[Dataset entries]

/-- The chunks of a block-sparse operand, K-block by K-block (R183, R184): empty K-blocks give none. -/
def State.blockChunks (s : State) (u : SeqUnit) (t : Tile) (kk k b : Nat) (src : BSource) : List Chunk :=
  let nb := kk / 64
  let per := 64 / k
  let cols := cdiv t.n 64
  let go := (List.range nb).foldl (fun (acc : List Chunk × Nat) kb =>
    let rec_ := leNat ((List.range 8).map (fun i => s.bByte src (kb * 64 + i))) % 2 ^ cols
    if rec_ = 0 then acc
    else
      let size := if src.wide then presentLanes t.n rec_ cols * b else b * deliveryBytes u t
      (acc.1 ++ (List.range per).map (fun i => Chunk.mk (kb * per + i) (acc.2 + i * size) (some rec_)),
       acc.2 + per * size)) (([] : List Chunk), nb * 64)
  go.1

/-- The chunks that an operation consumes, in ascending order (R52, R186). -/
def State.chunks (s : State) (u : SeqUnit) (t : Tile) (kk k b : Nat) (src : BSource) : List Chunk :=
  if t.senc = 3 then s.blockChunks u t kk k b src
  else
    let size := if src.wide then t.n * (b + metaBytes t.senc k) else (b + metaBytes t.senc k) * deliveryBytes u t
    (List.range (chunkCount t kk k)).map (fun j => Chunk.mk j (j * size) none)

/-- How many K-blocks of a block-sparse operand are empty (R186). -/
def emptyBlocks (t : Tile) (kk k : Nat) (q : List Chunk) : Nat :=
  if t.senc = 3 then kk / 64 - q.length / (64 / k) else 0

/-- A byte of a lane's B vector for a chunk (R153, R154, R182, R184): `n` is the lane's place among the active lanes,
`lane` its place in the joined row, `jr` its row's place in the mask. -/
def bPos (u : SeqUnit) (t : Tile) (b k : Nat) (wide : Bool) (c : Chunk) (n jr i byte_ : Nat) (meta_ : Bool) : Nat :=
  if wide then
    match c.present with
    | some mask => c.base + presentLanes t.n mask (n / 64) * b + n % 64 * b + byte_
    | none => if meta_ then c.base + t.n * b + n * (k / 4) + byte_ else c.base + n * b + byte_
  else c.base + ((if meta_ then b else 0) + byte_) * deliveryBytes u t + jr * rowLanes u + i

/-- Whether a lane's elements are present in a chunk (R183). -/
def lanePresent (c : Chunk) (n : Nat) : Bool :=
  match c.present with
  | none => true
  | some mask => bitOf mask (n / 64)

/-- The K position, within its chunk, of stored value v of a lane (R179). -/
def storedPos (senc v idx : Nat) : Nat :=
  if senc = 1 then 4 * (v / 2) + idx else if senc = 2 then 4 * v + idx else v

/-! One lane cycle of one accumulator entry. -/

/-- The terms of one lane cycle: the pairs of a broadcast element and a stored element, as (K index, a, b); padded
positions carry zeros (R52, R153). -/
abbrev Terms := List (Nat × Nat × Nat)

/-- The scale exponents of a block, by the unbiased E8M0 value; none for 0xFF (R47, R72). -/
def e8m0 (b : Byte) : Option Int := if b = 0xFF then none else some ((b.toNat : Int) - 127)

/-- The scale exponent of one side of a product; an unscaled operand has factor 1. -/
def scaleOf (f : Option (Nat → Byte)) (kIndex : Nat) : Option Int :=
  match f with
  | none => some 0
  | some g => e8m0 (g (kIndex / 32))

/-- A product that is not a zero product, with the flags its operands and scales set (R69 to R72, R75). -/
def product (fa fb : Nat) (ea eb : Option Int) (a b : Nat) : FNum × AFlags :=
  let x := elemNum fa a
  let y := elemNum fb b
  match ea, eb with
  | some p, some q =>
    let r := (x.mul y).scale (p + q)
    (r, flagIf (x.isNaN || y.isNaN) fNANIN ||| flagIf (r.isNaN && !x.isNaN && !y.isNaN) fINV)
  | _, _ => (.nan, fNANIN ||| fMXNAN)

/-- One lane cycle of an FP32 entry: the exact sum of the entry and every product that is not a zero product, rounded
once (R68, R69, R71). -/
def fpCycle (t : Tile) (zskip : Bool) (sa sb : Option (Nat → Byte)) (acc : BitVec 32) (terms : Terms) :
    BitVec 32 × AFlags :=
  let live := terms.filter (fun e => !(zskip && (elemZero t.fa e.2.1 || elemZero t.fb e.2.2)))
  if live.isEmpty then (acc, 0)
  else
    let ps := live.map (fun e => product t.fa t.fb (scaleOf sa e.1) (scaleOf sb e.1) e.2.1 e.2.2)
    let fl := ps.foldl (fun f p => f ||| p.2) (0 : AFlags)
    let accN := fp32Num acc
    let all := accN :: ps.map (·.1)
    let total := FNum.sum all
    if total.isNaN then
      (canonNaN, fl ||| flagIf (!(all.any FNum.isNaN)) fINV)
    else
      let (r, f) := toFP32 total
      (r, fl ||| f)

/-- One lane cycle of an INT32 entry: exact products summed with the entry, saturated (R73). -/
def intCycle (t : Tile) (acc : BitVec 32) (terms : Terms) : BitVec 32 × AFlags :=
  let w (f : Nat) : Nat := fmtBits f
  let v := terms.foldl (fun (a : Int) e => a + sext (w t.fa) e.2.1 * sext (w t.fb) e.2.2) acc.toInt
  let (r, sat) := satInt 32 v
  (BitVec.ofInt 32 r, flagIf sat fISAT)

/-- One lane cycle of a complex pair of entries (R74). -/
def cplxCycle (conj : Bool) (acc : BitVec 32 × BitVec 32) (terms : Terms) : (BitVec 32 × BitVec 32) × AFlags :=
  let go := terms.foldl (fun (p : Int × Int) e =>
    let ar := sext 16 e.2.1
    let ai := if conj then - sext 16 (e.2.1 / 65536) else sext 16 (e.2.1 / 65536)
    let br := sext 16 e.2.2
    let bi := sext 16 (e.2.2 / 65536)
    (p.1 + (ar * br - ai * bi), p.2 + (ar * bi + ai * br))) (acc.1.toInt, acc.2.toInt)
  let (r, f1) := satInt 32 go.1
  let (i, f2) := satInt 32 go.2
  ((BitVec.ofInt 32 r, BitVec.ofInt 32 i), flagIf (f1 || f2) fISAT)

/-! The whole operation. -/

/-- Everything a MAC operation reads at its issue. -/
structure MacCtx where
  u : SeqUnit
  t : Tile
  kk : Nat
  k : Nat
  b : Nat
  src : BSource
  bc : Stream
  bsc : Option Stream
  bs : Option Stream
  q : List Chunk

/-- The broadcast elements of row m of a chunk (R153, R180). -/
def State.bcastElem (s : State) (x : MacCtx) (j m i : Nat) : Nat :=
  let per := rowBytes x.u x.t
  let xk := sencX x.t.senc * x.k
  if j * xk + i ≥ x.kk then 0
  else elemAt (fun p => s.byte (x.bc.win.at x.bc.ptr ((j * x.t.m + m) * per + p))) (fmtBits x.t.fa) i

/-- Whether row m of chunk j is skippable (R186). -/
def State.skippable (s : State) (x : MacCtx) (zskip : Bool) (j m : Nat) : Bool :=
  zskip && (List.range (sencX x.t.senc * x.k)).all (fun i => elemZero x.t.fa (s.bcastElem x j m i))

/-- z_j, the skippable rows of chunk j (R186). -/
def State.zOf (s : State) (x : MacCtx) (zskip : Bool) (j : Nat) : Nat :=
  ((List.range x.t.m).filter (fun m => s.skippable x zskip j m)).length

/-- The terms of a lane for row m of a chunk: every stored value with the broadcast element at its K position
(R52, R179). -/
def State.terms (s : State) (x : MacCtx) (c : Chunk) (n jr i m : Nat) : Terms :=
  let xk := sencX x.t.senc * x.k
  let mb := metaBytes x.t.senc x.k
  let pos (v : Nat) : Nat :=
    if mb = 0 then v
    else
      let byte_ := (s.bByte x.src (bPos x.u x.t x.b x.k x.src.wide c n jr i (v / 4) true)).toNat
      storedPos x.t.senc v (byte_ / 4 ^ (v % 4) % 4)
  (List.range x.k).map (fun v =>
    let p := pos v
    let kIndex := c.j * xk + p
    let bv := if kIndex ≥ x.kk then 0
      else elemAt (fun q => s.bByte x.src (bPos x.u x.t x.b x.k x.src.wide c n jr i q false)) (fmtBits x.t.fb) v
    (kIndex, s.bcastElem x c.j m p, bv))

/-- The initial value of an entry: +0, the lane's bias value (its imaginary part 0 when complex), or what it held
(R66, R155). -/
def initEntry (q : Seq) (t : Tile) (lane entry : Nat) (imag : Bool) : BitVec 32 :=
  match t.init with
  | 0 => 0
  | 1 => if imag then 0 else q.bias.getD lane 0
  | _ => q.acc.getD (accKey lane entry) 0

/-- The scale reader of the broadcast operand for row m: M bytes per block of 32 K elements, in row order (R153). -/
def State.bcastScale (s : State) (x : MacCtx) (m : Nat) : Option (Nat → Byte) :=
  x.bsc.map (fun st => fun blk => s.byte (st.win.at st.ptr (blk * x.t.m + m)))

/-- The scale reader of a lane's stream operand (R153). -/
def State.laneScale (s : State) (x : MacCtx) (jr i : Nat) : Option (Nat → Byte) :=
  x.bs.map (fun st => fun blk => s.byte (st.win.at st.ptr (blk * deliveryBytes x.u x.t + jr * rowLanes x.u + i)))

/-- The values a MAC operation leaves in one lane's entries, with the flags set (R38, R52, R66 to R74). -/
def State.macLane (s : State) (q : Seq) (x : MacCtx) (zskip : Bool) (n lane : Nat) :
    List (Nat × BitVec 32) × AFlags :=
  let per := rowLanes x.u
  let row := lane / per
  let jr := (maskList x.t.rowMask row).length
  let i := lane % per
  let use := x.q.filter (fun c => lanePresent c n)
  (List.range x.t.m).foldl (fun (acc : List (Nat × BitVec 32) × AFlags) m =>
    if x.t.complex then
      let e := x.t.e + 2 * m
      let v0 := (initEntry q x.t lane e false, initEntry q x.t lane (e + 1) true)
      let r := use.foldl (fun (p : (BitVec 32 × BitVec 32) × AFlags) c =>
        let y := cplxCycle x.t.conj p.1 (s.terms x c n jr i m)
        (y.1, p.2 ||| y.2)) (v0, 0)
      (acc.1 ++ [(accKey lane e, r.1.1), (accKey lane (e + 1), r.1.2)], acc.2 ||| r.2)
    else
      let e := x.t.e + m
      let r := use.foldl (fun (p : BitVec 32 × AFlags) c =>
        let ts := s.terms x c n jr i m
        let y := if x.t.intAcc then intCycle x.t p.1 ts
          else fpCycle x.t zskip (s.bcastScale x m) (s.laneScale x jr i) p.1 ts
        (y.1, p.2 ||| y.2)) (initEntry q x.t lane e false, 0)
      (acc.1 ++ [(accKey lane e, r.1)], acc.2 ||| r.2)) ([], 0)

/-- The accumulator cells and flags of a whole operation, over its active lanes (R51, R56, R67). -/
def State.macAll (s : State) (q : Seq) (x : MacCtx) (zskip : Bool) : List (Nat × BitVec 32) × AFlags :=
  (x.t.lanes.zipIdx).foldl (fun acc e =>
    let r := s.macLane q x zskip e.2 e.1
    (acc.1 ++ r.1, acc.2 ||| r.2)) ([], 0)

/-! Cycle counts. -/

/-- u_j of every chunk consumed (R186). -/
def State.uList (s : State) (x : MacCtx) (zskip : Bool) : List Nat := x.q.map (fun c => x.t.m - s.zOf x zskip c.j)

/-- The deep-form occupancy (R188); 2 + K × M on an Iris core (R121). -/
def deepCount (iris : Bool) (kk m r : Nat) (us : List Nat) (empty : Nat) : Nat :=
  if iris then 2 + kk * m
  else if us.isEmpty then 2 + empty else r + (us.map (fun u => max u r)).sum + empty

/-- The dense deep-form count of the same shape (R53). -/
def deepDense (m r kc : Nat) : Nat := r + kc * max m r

(Exercise instructions):
The output should be exactly the lines above from the line containing "x.bsc.map (fun st" to the line containing "let row := lane / per", inclusive, with no other lines.

(Written reply):
  x.bsc.map (fun st => fun blk => s.byte (st.win.at st.ptr (blk * x.t.m + m)))

/-- The scale reader of a lane's stream operand (R153). -/
def State.laneScale (s : State) (x : MacCtx) (jr i : Nat) : Option (Nat → Byte) :=
  x.bs.map (fun st => fun blk => s.byte (st.win.at st.ptr (blk * deliveryBytes x.u x.t + jr * rowLanes x.u + i)))

/-- The values a MAC operation leaves in one lane's entries, with the flags set (R38, R52, R66 to R74). -/
def State.macLane (s : State) (q : Seq) (x : MacCtx) (zskip : Bool) (n lane : Nat) :
    List (Nat × BitVec 32) × AFlags :=
  let per := rowLanes x.u
  let row := lane / per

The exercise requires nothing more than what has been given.